Shards

Concrete walls with long shards of glass embedded along the top, brutal points glinting in the hazy yellow light of the Sahel, surrounded the American embassy compound. Similar defenses protected private homes in the few neighborhoods that boasted living trees and roads with some tarmac still intact. Those with any means walled themselves behind concrete and cut glass, the only entrance a metal gate guarded by men with semi-automatic rifles and chained dogs kept on the cruel side of hunger.

Once, two Marines in a LandCruiser drove us to the home of an American defense attaché to spend the night. It was meant to be a treat. Air conditioning. Eating with utensils instead of scooping with our right hands. A bath. A bed not tented by mosquito netting sprinkled with termites. No snakes, frogs, cockroaches. No feral dogs seeking shelter, watching us from across our one-room mud hut with eyes glinting in the moonlight. A toilet.

As a Chadian man cleared the dinner table with white-gloved hands, the attaché's wife said–she actually said–"It's so hard to find good help here."

I have tried to write about Chad for years, since an aborted attempt as Peace Corps volunteers in 1993 left us emotionally and physically compromised, and full of shame at not having endured the full length of our assignment. Leaving was an ethical decision: Chadian teachers were caught in a cycle of not being paid, striking until a bit of money and empty promises of reform were tossed at them like crumbs. Peace Corps volunteers stepped in to fill the gap in local schools and suddenly, who needs the Chadians any longer? Where's the impetus to effect real change when outsiders will save the day? We were sick, morally, at the arrogance and illogicality of our presence.

We left. Alone. Months later the program collapsed behind us.

After Chad, we lived with friends in western Colorado, a place of intense and majestic beauty. We shared their tipi on a patch of high mesa. No concrete walls, no shards of glass embedded to keep out those intent on harm, or perhaps just justice. Only thick canvas walls. We came to rest and heal. To rebuild. Yet we were wounded all the same by invisible, razor-sharp shards of expectations and assumptions. A proposition made and rejected. A rejection that resulted in retaliation and betrayal. I have tried to write this story of Colorado for years, as well.

Because these stories, this particular time, are as locked together in my mind as Chad is by desert and Colorado by mountains and plain, I feel them as inextricably linked. A husband and wife lost, bereft, betrayed by expectations, by those they assumed would give them shelter: the U.S. Government; two close friends. Even now, twenty-three years later, I know I have not forgiven.

At last, the story is written, Chad and Colorado woven together, a needle pulling thread.

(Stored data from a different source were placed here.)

theorem Flow.Keeps.andThen {s : State} {f : Flow} {k : State → Flow} (h : f.Keeps s) (hk : ∀ t, Kept s t → (k t).Keeps s) :
    (f.andThen k).Keeps s := by
  cases f with
  | go t => exact hk t h
  | stop t => exact h
  | park => trivial

theorem kept_raise (kind : FaultKind) (info : FaultInfo) (s : State) : Kept s (raise kind info s) :=
  .core rfl rfl rfl rfl rfl rfl rfl rfl rfl rfl

theorem kept_setReg16 (r : Reg16) (v : Word) (s : State) : Kept s (s.setReg16 r v) := by
  cases r <;> exact .core rfl rfl rfl rfl rfl rfl rfl rfl rfl rfl

theorem kept_setReg (w : Width) (r : RegNum) (v : Word) (s : State) : Kept s (s.setReg w r v) := by
  cases w
  · simp only [State.setReg, State.setReg8]
    split <;> exact kept_setReg16 _ _ _
  · exact kept_setReg16 _ _ _

theorem insertCell_below {n a : Nat} {v : Byte} {cells : List Host.Cell} (ha : a < n)
    (h : cells.all (fun c => decide (c.1 < n)) = true) : (insertCell a v cells).all (fun c => decide (c.1 < n)) = true := by
  simp only [List.all_eq_true, decide_eq_true_eq] at h ⊢
  intro c hc
  rcases insertCell_fst a v cells c hc with h' | h'
  · rw [h']; exact ha
  · exact h c h'

theorem write_below {n a : Nat} {v : Byte} {m : Memory} (ha : a < n)
    (h : m.cells.all (fun c => decide (c.1 < n)) = true) : (m.write a v).cells.all (fun c => decide (c.1 < n)) = true := by
  unfold Memory.write
  split
  · simp only [List.all_eq_true, decide_eq_true_eq, eraseCell, List.mem_filter] at h ⊢
    exact fun c hc => h c hc.1
  · exact insertCell_below ha h

theorem Memory.background_write (m : Memory) (a : Nat) (v : Byte) : (m.write a v).background = m.background := by
  unfold Memory.write
  split <;> rfl

theorem kept_writeMem {s : State} {a : Nat} (ha : a < s.params.memSize) (v : Byte) :
    Kept s { s with mem := s.mem.write a v } where
  params := rfl
  loaded := rfl
  agenda := rfl
  draws := rfl
  reply := rfl
  pauseFlag := rfl
  waitingForInput := .inl rfl
  background := Memory.background_write ..
  devices := .inl rfl
  memoryOk := by
    unfold State.memoryOk
    simp only [Bool.and_eq_true]
    rintro ⟨⟨⟨hp, hw⟩, hc⟩, hl⟩
    exact ⟨⟨⟨hp, Memory.wf_write hw a v⟩, write_below ha hc⟩, hl⟩
  devicesOk := id

theorem kept_resolve {p : Nat} {s t : State} {r : DeviceReg} (h : resolve p s = some (r, t)) :
    Kept s t ∧ (r = .data → t.devices.handshake = true) := by
  unfold resolve at h
  split at h
  · cases h
  · split at h
    · rename_i hp
      cases h
      refine ⟨.refl _, ?_⟩
      rintro rfl
      exact hp
    · split at h
      · rename_i r' hp hn ha
        simp only [Bool.and_eq_true] at ha
        cases h
        have hpio : s.devices.pio = none := by
          cases hd : s.devices.pio with
          | none => rfl
          | some x => cases r <;> simp_all [DeviceReg.isPio, DeviceReg.present]
        refine ⟨⟨rfl, rfl, rfl, rfl, rfl, rfl, .inl rfl, rfl, .inr ⟨ha.2, hpio, rfl⟩, id, ?_⟩, ?_⟩
        · simp only [State.devicesOk, autoEnable, Devices.valid, Devices.hasPrinter, hpio]
          simp
        · rintro rfl
          cases ha.1
      · cases h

It’s rare to receive feedback from literary journals. They reject your work with a form e-mail that offers no insights, just “Hey, this isn’t for us. Good luck!” But this particular story garnered editorial feedback from two literary journals in which I’d be thrilled to be included. I am proud of these Nos, for they came accompanied with high praise. But the story was ultimately rejected by both for the same reason: the events just seemed unbelievable. What the young married couple had experienced strained credulity to the point of exasperation. Of course, everything that happens was ripped from the headlines of my life, as true as my memory and my journals of twenty-four/three years ago recall.

So I brought my story to a multi-day writing workshop recently, requesting insights on how to pull myself, the author, out of my own narrative and write in service to the story. How could I craft a better story, regardless of what really happened? If I intended to write a piece of non-fiction to honor my personal truth, I could go the essay route. But what I really want is tell a good story.

Critique is also meant to be in service to the story. How can we, as writer-readers, offer feedback that will help the writer take the best parts of her narrative and improve upon those?

At the start of the workshop, our instructor outlined the conditions whereby feedback was to be given: Our critique should determine how the work has affected us emotionally and intellectually, without criticism, without judgment, without using phrases such as I don’t like or this doesn’t work, which blame instead of exploring a story’s nature and its possibilities. We were promised safety.

Yet, the very first writer to offer up her story crumbled as parameter after parameter was crossed, the understanding between writers crumpled and tossed out the window. She finished the day and never returned, impaled on shards of poorly executed critique. Expectations shattered by reality; trust, betrayed. She and I shared a 3:00 p.m. bottle of wine later in the week, lamenting the irony that only the instructor could be heard using the verboten phrase, this doesn't work . . .

"It's so hard to find good help here."

And what of my own work? A dozen copies of this story, with a dozen sets of interpretations and suggestions, sit in a folder. I am left with the shards of my narrative, my truth, shining and cruelly sharp at my feet, ready to be melted down and reshaped into something new.